Monday, February 23, 2009

Classic Review- Copperhead Road



Despite its reviled status, country music has often been an influence on other, more respectable genres. Creedence, the Band, Tom Petty and others were nor afraid to get their twang on as part of the melting pot that made up their sound. All the time, however, disguised as folk or rock n roll.

Not so for Steve Earle, the refugee from Nashville who was too tough for the country music scene there. Even before he got addicted to heroin and became incredibly fat in the 1990s, he was a country artist who was too rock n roll. It’s a tough line to straddle. But in 1988, Earle got the balance right with his classic third album Copperhead Road. The fantastic cover with the sewn-on skull-and-crossbones logo first lets you know that you’re in for a treat.

It’s a brief album with few mis-steps. Earle has crafted a bunch of songs here that have the authenticity of age-old folksongs, each telling a tale, and each casting us into a world of weary gunslingers, hard-drinkin travellers and outlaw bootleggers. His distinctive drawl says he’s seen it all but never lost the urgency or belief in what he has to sing. Mixed in with these classic cowboy motifs are more-recent, then-contemporary issues- pot-smoking, oil-wars, and busted-down Vietnam vets (remember, this album was made a scant three years after John Rambo returned to the jungle to get those hostages). Earle blends these elements into the mix perfectly, making them seem epic, creating a kind of mythology out of the times he lived in as well as harking back to the past. He creates a time and place that you will want to learn more about (go rent Sling Blade, maybe).

Take the incredible title track Copperhead Road- even the name ‘copperhead’ is a kind of viper, because everything is badass in Steve Earle’s world. This song tells the tale of a family of self-described white trash bootleggers who ply their trade in rural Texas, and of their multiple scrapes with the authorities. In the climactic final verse, the youngest character returns from ‘Nam (the first of many references to this conflict) determined to grow pot, and is unworried about the authorities scouting out the area with helicopters. It turns out that he ‘learned a thing or two from Charlie’ during his years away, and so they’d ‘better stay away from Copperhead Road’. I’m not sure if he’s actually insinuating that he’s gonna take down the choppers with a bazooka or something, but it’s a great end to the song.
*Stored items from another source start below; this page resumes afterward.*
/-! `markOwed`. -/

@[simp] theorem markOwed_hw (p : Port) (s : State) : (markOwed p s).hw = s.hw := by cases p <;> rfl
@[simp] theorem markOwed_cfg (p : Port) (s : State) : (markOwed p s).cfg = s.cfg := by cases p <;> rfl
@[simp] theorem markOwed_der0 (p : Port) (s : State) : (markOwed p s).der0 = s.der0 := by cases p <;> rfl
@[simp] theorem markOwed_der1 (p : Port) (s : State) : (markOwed p s).der1 = s.der1 := by cases p <;> rfl
@[simp] theorem markOwed_voices (p : Port) (s : State) : (markOwed p s).voices = s.voices := by cases p <;> rfl
@[simp] theorem markOwed_lfoSt (p : Port) (s : State) : (markOwed p s).lfoSt = s.lfoSt := by cases p <;> rfl
@[simp] theorem markOwed_lfoValue (p : Port) (s : State) : (markOwed p s).lfoValue = s.lfoValue := by cases p <;> rfl
@[simp] theorem markOwed_seed (p : Port) (s : State) : (markOwed p s).seed = s.seed := by cases p <;> rfl
@[simp] theorem markOwed_mostRecentKey (p : Port) (s : State) : (markOwed p s).mostRecentKey = s.mostRecentKey := by cases p <;> rfl
@[simp] theorem markOwed_status (p : Port) (s : State) : (markOwed p s).status = s.status := by cases p <;> rfl
@[simp] theorem markOwed_seq (p : Port) (s : State) : (markOwed p s).seq = s.seq := by cases p <;> rfl
@[simp] theorem markOwed_pcm (p : Port) (s : State) : (markOwed p s).pcm = s.pcm := by cases p <;> rfl
@[simp] theorem markOwed_schedule (p : Port) (s : State) : (markOwed p s).schedule = s.schedule := by cases p <;> rfl

/-! `recompute`. -/

@[simp] theorem recompute_hw (s : State) : (recompute s).hw = s.hw := rfl
@[simp] theorem recompute_cfg (s : State) : (recompute s).cfg = s.cfg := rfl
@[simp] theorem recompute_der0 (s : State) : (recompute s).der0 = deriveOsc s.cfg.osc0 s.lfoValue := rfl
@[simp] theorem recompute_der1 (s : State) : (recompute s).der1 = deriveOsc s.cfg.osc1 s.lfoValue := rfl
@[simp] theorem recompute_voices (s : State) : (recompute s).voices = s.voices := rfl
@[simp] theorem recompute_lfoSt (s : State) : (recompute s).lfoSt = s.lfoSt := rfl
@[simp] theorem recompute_lfoValue (s : State) : (recompute s).lfoValue = s.lfoValue := rfl
@[simp] theorem recompute_seed (s : State) : (recompute s).seed = s.seed := rfl
@[simp] theorem recompute_mostRecentKey (s : State) : (recompute s).mostRecentKey = s.mostRecentKey := rfl
@[simp] theorem recompute_status (s : State) : (recompute s).status = s.status := rfl
@[simp] theorem recompute_seq (s : State) : (recompute s).seq = s.seq := rfl
@[simp] theorem recompute_ctrl (s : State) : (recompute s).ctrl = s.ctrl := rfl
@[simp] theorem recompute_audio (s : State) : (recompute s).audio = s.audio := rfl
@[simp] theorem recompute_pcm (s : State) : (recompute s).pcm = s.pcm := rfl
@[simp] theorem recompute_schedule (s : State) : (recompute s).schedule = s.schedule := rfl
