/-- A mapped offset that is `HWCFG`'s or from 0x100 on is a read-only register's (20_memory.md R78). -/
theorem exists_readOnly_offset {off : BitVec 12} (hmapped : MappedOffset off.toNat)
    (h : off.toNat = 0x008 ∨ 0x100 ≤ off.toNat) : ∃ r : Reg, r.readOnly = true ∧ off = BitVec.ofNat 12 r.offset := by
  obtain ⟨r, hr⟩ := exists_offset_eq hmapped
  refine ⟨r, r.readOnly_iff.2 (h.imp (fun h8 => ?_) (fun h100 => hr ▸ h100)),
    regAt_eq_some_iff.1 (regAt_eq_some_iff_offset.2 hr)⟩
  have hcfg : regAtNat r.offset = some .hwcfg := by rw [← hr, h8]; rfl
  exact Option.some.inj ((regAtNat_offset r).symm.trans hcfg)

/-- A read in error is the error bit and a returned 0 on the port it came from (20_memory.md R71). -/
theorem respond_raiseError (p : Port) (w : Word) (e : ErrorBit) (s : State) :
    respond p w (raiseError e s) =
        { s with
          status := s.status.set e
          ctrl := (respond p w (raiseError e s)).ctrl
          audio := (respond p w (raiseError e s)).audio } ∧
      (respond p w (raiseError e s)).port p = { s.port p with responses := (s.port p).responses ++ [w] } ∧
      (respond p w (raiseError e s)).port p.other = s.port p.other := by
  refine ⟨respond_frame p w (raiseError e s), ?_, ?_⟩
  · rw [respond_port, if_pos rfl, raiseError_port]
  · rw [respond_port, if_neg (ne_other p), raiseError_port]

/-- Settles O23: an offset with no register raises the error on a write and on a read, the listed offsets are read-only
registers' by `exists_readOnly_offset`, and the bit is `statusWord`'s. -/
theorem addressErrors : Obligations.AddressErrors := by
  refine fun p off v s => ⟨fun h => ⟨?_, respond p 0#32 (raiseError .addr s), ?_, respond_raiseError p 0#32 .addr s⟩,
    fun h => ?_, (statusWord_fields _).2.1⟩
  · rw [exec_eq, effect, memWrite_of_unmapped (regAt_eq_none h)]
    rfl
  · rw [exec_eq, effect, memRead_of_unmapped (regAt_eq_none h)]
  · obtain ⟨r, hro, rfl⟩ := exists_readOnly_offset (off := off) ⟨by omega, by omega⟩ (by omega)
    rw [exec_eq, effect, memWrite_of_readOnly hro]
    rfl

/-! `ERR_VALUE`. -/

/-- The codes from 11 on name no wave type (30_encoding.md R106). -/
theorem waveTypeOfCode_of_gt {v : Word} (h : 10 < v.toNat) : waveTypeOfCode v = none := by
  obtain ⟨n, hn⟩ := Nat.exists_eq_add_of_le' h
  rw [waveTypeOfCode, hn]
  rfl

/-- The codes from 21 on name no filter mode (30_encoding.md R107). -/
theorem filterModeOfCode_of_gt {v : Word} (h : 20 < v.toNat) : filterModeOfCode v = none := by
  obtain ⟨n, hn⟩ := Nat.exists_eq_add_of_le' h
  rw [filterModeOfCode, hn]
  rfl

/-- A write of a value that a writable register refuses only raises `ERR_VALUE` (20_memory.md R72). -/
theorem exec_busWrite_of_refused {r : Reg} {v : Word} (hro : r.readOnly = false) (hc : r ≠ .cmd) (hs : r ≠ .status)
    (ha : r.accepts v = false) (p : Port) (s : State) :
    exec (.busWrite p (BitVec.ofNat 12 r.offset) v) s = .next (raiseError .value s) := by
  rw [exec_eq, effect, memWrite_offset]
  simp [writeMapped, hro, hc, hs, ha]

/-- Settles O24: the wave type registers, the filter mode and `FS` refuse the values named, and a `GATE` of no voice is
`gateCommand_of_no_voice`. -/
theorem valueErrors : Obligations.ValueErrors := by
  refine fun p v g d s => ⟨fun hv => ?_, fun hv => ?_, ?_, fun hg => ?_, (statusWord_fields _).2.2.1⟩
  · have hnone : (waveTypeOfCode v).isSome = false := by rw [waveTypeOfCode_of_gt hv]; rfl
    simp only [List.forall_mem_cons, List.not_mem_nil, false_implies, implies_true, and_true]
    exact ⟨exec_busWrite_of_refused (r := .osc .s0 .waveType) rfl nofun nofun hnone p s,
      exec_busWrite_of_refused (r := .osc .s1 .waveType) rfl nofun nofun hnone p s,
      exec_busWrite_of_refused (r := .lfo .waveType) rfl nofun nofun hnone p s⟩
  · have hnone : (filterModeOfCode v).isSome = false := by rw [filterModeOfCode_of_gt hv]; rfl
    exact exec_busWrite_of_refused (r := .flt .mode) rfl nofun nofun hnone p s
  · exact exec_busWrite_of_refused (r := .fs) rfl nofun nofun rfl p s
  · rw [exec_eq, effect, gateCommand_of_no_voice hg]
    rfl

/-! Errors are precise. -/

/-- The error bits are kept, or `t` is `s` with one error raised and nothing else changed (60_exceptions.md R401). -/
def State.KeptOrRaised (s t : State) : Prop := t.status = s.status ∨ ∃ e, t = raiseError e s

theorem gateCommand_keptOrRaised (v : BitVec 5) (d : Bool) (s : State) : s.KeptOrRaised (gateCommand v d s) := by
  obtain ⟨-, h⟩ | ⟨_, ⟨-, h⟩ | ⟨-, -, h⟩ | ⟨-, -, h⟩⟩ := gateCommand_cases v d s <;> rw [h]
  · exact Or.inr ⟨.value, rfl⟩
  · exact Or.inl rfl
  · exact Or.inl (risingEdge_status _ s)
  · exact Or.inl (setVoice_status _ _ _)

theorem commandWord_keptOrRaised (p : Port) (w : Word) (s : State) : s.KeptOrRaised (commandWord p w s) := by
  obtain h | ⟨v, d, -, h⟩ | ⟨n, -, h⟩ | ⟨e, -, h⟩ := commandWord_cases p w s <;> rw [h]
  · exact Or.inl rfl
  · exact gateCommand_keptOrRaised v d s
  · exact Or.inl (renderCommand_status p n s)
  · exact Or.inr ⟨.cmd, rfl⟩

theorem memWrite_keptOrRaised {off : BitVec 12} (hoff : off ≠ 4#12) (p : Port) (v : Word) (s : State) :
    s.KeptOrRaised (memWrite p off v s) := by
  obtain ⟨e, h⟩ | ⟨-, h⟩ | ⟨hstatus, -⟩ | ⟨r, -, -, -, -, -, h⟩ := memWrite_cases p off v s
  · exact Or.inr ⟨e, h⟩
  · rw [h]
    exact commandWord_keptOrRaised p v s
  · exact absurd hstatus hoff
  · exact Or.inl ((congrArg State.status h).trans rfl)

/-- Every operation but a write to `STATUS` keeps the error bits or only raises an error, a read in error returning 0
besides (60_exceptions.md R400, R401). -/
theorem effect_keptOrRaised {i : Instr} (hi : ∀ p v, i ≠ .busWrite p 4#12 v) (s : State) :
    s.KeptOrRaised (effect i s) ∨
      ∃ p off, i = .busRead p off ∧ effect i s = respond p 0#32 (raiseError .addr s) := by
  cases i with
  | nop p => exact Or.inl (Or.inl rfl)
  | gate p v d => exact Or.inl (gateCommand_keptOrRaised v d s)
  | render p n => exact Or.inl (Or.inl (renderCommand_status p n s))
  | busWrite p off v =>
    have hoff : off ≠ 4#12 := by
      rintro rfl
      exact hi p v rfl
    exact Or.inl (memWrite_keptOrRaised hoff p v s)
  | busRead p off =>
    rw [effect]
    obtain h | ⟨r, -, h⟩ := memRead_cases off s <;> rw [h]
    · exact Or.inr ⟨p, off, rfl, rfl⟩
    · exact Or.inl (Or.inl (respond_status p _ s))

/-- Settles O25: by `effect_keptOrRaised`; only the read in error touches a port, its own. -/
theorem errorsArePrecise : Obligations.ErrorsArePrecise := by
  intro i s t hexec hi
  obtain rfl : effect i s = t := Host.Outcome.next.inj ((exec_eq i s).symm.trans hexec)
  obtain (hkept | ⟨e, h⟩) | ⟨p, off, rfl, h⟩ := effect_keptOrRaised hi s
  · exact Or.inl hkept
  · rw [h]
    exact Or.inr ⟨e, rfl, fun q => Or.inl (raiseError_port e s q)⟩
  · rw [h]
    obtain ⟨hframe, hown, hother⟩ := respond_raiseError p 0#32 .addr s
    refine Or.inr ⟨.addr, hframe, fun q => ?_⟩
    obtain rfl | rfl := eq_or_other p q
    · exact Or.inr ⟨⟨off, rfl⟩, hown⟩
    · exact Or.inl hother

end Sys2Proof.Machine
end

section
/-! PROOF. Which transaction may take effect when, that pending work proceeds, and the reset input (60_exceptions.md R412,
R413; 70_reset_and_hazards.md R430). -/

namespace Sys2Proof.Machine

theorem mayServe_of_idle {s : State} (h : s.seq = .idle) (p : Port) (x : BusTxn) :
    mayServe s p x = true ↔ (s.port p.other).owed = 0 := by
  unfold mayServe
  rw [h]
  exact beq_iff_eq

theorem mayServe_of_rendering {s : State} {r : Port} {n : Nat} {active : List VoiceIx} (h : s.seq = .rendering r n active)
    (p : Port) (x : BusTxn) : mayServe s p x = true ↔ p ≠ r ∧ isRenderTxn x = false := by
  unfold mayServe
  rw [h]
  simp

/-- On an idle block a `RENDER` leaves the ports as the bookkeeping of a block's start does (log 11). -/
theorem renderCommand_port_of_idle {s : State} (h : s.seq = .idle) (p : Port) (n : BitVec 24) (q : Port) :
    (renderCommand p n s).port q = (markOwed p s).port q := by
  obtain ⟨hbusy, -⟩ | ⟨-, -, hr⟩ | ⟨-, -, -, hr⟩ | ⟨-, -, -, hr⟩ := renderCommand_cases p n s
  · exact absurd h hbusy
  · exact (congrArg (State.port · q) hr).trans (port_congr rfl rfl q)
  · exact congrArg (State.port · q) hr
  · exact (congrArg (State.port · q) hr).trans (port_congr rfl rfl q)

/-- Settles O40: what is served is servable, and `mayServe` says so on an idle block and during one; a `RENDER` leaves the
other port owed what `markOwed` counts. -/
theorem interleavingConstraints : Obligations.InterleavingConstraints := by
  refine ⟨fun s p x hturn => ?_, fun s t p n hidle hexec => ?_⟩
  · obtain ⟨hmay, q, hq⟩ := servable_some (nextTurn_serve hturn)
    refine ⟨by rw [hq]; rfl, fun r n active hseq => ?_, fun hidle => (mayServe_of_idle hidle p x).1 hmay⟩
    obtain ⟨hport, hrender⟩ := (mayServe_of_rendering hseq p x).1 hmay
    refine ⟨hport, fun m hm => ?_⟩
    rw [(decodeTxn_render hm).1] at hrender
    cases hrender
  · obtain rfl : renderCommand p n s = t := Host.Outcome.next.inj hexec
    rw [renderCommand_port_of_idle hidle, markOwed_port, if_pos rfl]

/-! Pending work proceeds. -/

/-- Where no choice is made and no block runs, a port whose head may take effect makes some head take effect (log 9). -/
theorem nextTurn_of_servable {s : State} {p : Port} {x : BusTxn} (hsched : s.schedule = []) (hidle : s.seq = .idle)
    (h : servable s p = some x) : ∃ q y, nextTurn s = .serve q y := by
  unfold nextTurn defaultTurn
  rw [hsched, hidle]
  cases hctrl : servable s .ctrl with
  | some y => exact ⟨.ctrl, y, rfl⟩
  | none =>
    cases p with
    | ctrl => rw [hctrl] at h; cases h
    | audio => exact ⟨.audio, x, by rw [h]⟩

/-- In a sound state with something pending some port has a transaction and is not held back by what the other is owed:
at most one port is owed, and what it is owed is pending (60_exceptions.md R412; log 11). -/
theorem State.Inv.exists_pending {s : State} (h : s.Inv) (hpending : s.ctrl.queue ≠ [] ∨ s.audio.queue ≠ []) :
    ∃ p : Port, (s.port p.other).owed = 0 ∧ (s.port p).queue ≠ [] := by
  have howed : ∀ {x : PortState}, x.Ok → x.queue = [] → x.owed = 0 := fun hx hq =>
    Nat.le_zero.1 (by simpa [hq] using hx.pending)
  by_cases hctrl : s.ctrl.queue = []
  · exact ⟨.audio, howed h.ctrl hctrl, hpending.resolve_left (not_not.2 hctrl)⟩
  · by_cases haudio : s.audio.owed = 0
    · exact ⟨.ctrl, haudio, hctrl⟩
    · exact ⟨.audio, h.oneOwed.resolve_right haudio, fun hq => haudio (howed h.audio hq)⟩

/-- Settles O41: a running block's default turn is its sample step; on an idle block a head of `State.Inv.exists_pending`
may take effect. -/
theorem pendingWorkProceeds : Obligations.PendingWorkProceeds := by
  refine fun s hinv hsched => ⟨fun p n active hseq => ?_, fun hidle hpending => ?_⟩
  · rw [nextTurn, hsched, defaultTurn, hseq]
  · obtain ⟨p, howed, hqueue⟩ := hinv.exists_pending hpending
    obtain ⟨x, q, hq⟩ := List.exists_cons_of_ne_nil hqueue
    exact nextTurn_of_servable hsched hidle (servable_of_mayServe hq ((mayServe_of_idle hidle p x).2 howed))

/-- A sound idle block with a transaction pending and no choice made: reset, with a `NOP` issued (46_host_commands.md R351). -/
theorem pendingWorkProceeds_idle_occurs :
    let s := issueTxn .ctrl (encode (.nop .ctrl)) State.reset
    s.Inv ∧ s.schedule = [] ∧ s.seq = .idle ∧ s.ctrl.queue ≠ [] :=
  ⟨issueTxn_inv _ _ resetMeetsInvariant, rfl, rfl, nofun⟩

/-! The reset input. -/

theorem step_of_reset {s : State} {rest : List Event} (h : s.schedule = .reset :: rest) :
    step s = .next (applyReset { s with schedule := rest }) := by
  have hturn : nextTurn s = .reset := by rw [nextTurn, h]
  rw [step, hturn, h]
  rfl

theorem applyReset_voice (s : State) (k : VoiceIx) : (applyReset s).voice k = Voice.zero := resetWith_voice s.hw k

/-- Settles O28: each voice is `Voice.zero`, and the other fields are `applyReset`'s by definition. -/
theorem resetInput : Obligations.ResetInput := by
  refine fun s rest hsched => ⟨_, step_of_reset hsched, rfl, fun k => ?_, rfl, rfl, rfl, rfl, rfl, rfl, rfl, rfl, rfl, rfl⟩
  rw [applyReset_voice]
  exact ⟨rfl, rfl, rfl, rfl, rfl, rfl⟩

end Sys2Proof.Machine
end
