-- ==== Sys2Proof/Machine/ControlFlow.lean ====
section
/-! DEFINITION. The control flow instructions (spec/41_control_flow.md). -/

namespace Sys2Proof.Machine

/-- SYS (R111): a no-op that advances `pc`; `nnn` is not read. -/
def execSys (_nnn : Addr12) (s : State) : Result := s.done

/-- RET (R112): pop into `pc`, an absolute assignment; StackUnderflow when empty. -/
def execRet (s : State) : Result := orRaise s.pop fun r => .next (r.2.setPc r.1)

/-- JP (R113). -/
def execJp (nnn : Addr12) (s : State) : Result := .next (s.setPc (zext16 nnn))

/-- CALL (R114): push the address of the next instruction (D3; log 6), then jump; StackOverflow when full. -/
def execCall (nnn : Addr12) (s : State) : Result :=
  orRaise (s.push (s.pc + 2)) fun t => .next (t.setPc (zext16 nnn))

/-- SkipIfEqByte (R115). -/
def execSkipIfEqByte (x : RegIdx) (kk : Byte) (s : State) : Result := s.skipIf (s.getV x == kk)

/-- SkipIfNotEqByte (R116). -/
def execSkipIfNotEqByte (x : RegIdx) (kk : Byte) (s : State) : Result := s.skipIf (s.getV x != kk)

/-- SkipIfEqReg (R117). -/
def execSkipIfEqReg (x y : RegIdx) (s : State) : Result := s.skipIf (s.getV x == s.getV y)

/-- SkipIfNotEqReg (R118): the opposite predicate of SkipIfEqReg (C3). -/
def execSkipIfNotEqReg (x y : RegIdx) (s : State) : Result := s.skipIf (s.getV x != s.getV y)

/-- JumpPlusV0 (R119): `pc <- (nnn + V[0]) mod 2^16`, not reduced to 12 bits (D9; log 11). -/
def execJumpPlusV0 (nnn : Addr12) (s : State) : Result := .next (s.setPc (zext16 nnn + zextByte (s.getV 0)))

end Sys2Proof.Machine
end

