/-- Settles O57: the parts LoadRom leaves alone hold their reset values (`resetValues`), and the ROM lies above the
font. -/
theorem stateAtProgramEntry : Obligations.StateAtProgramEntry := by
  intro rom s hsize
  obtain ⟨hV, hI, -, -, hsp, hDT, hST, hread, hkey, hfb, -, hfree, -, -⟩ := resetValues s
  obtain ⟨t, hnext, hmem, hpc, hmode, hloaded, hsame⟩ := exists_loadRom_next hfree hsize
  have hfbSame : t.fb = (hostReset s).fb := hsame .fb (by decide)
  refine ⟨t, hnext, hpc, fun i => Eq.trans (hsame .V (by decide) i) (hV i), Eq.trans (hsame .I (by decide)) hI,
    Eq.trans (hsame .sp (by decide)) hsp, Eq.trans (hsame .DT (by decide)) hDT, Eq.trans (hsame .ST (by decide)) hST,
    Eq.trans (hsame .key (by decide)) hkey, hmode, hloaded, fun X Y hX hY => hfbSame ▸ hfb X Y hX hY, fun a => ?_⟩
  rw [hmem, Memory.read_writeList, hread]
  by_cases hfont : a < 80
  · rw [if_neg (by omega), dif_pos hfont, dif_pos hfont]
  · rw [dif_neg hfont, dif_neg hfont]

end Sys2Proof.Proofs
end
Earle does some unexpected things on this album- the bizarre use of bagpipes, or a collaboration with the Pogues (of all people!) but he never forgets to rock out, except of course when he’s opening his heart to us on a tender ballad, which he’s not afraid to do (because, as we know, every cowboy sings a sad, sad song). After you’ve listened to the album a bit, you’ll notice a strange thing- both the ballads and the country-rockers are, in a weird way, only a few steps away from 1980s cheese rock. Be it the arena-sized guitars or the song-writing itself, were it not for Earle’s southern drawl and the addition of some acoustic instruments, this could almost be a Poison album. If, that is, Poison ever dreamt of writing a song as masterful and foot-stomping as 'Devil’s Right Hand'.

Copperhead Road takes everything that is good about country music- the attitude, the big hats- and melds it to other styles that you probably have more respect for. Check it out.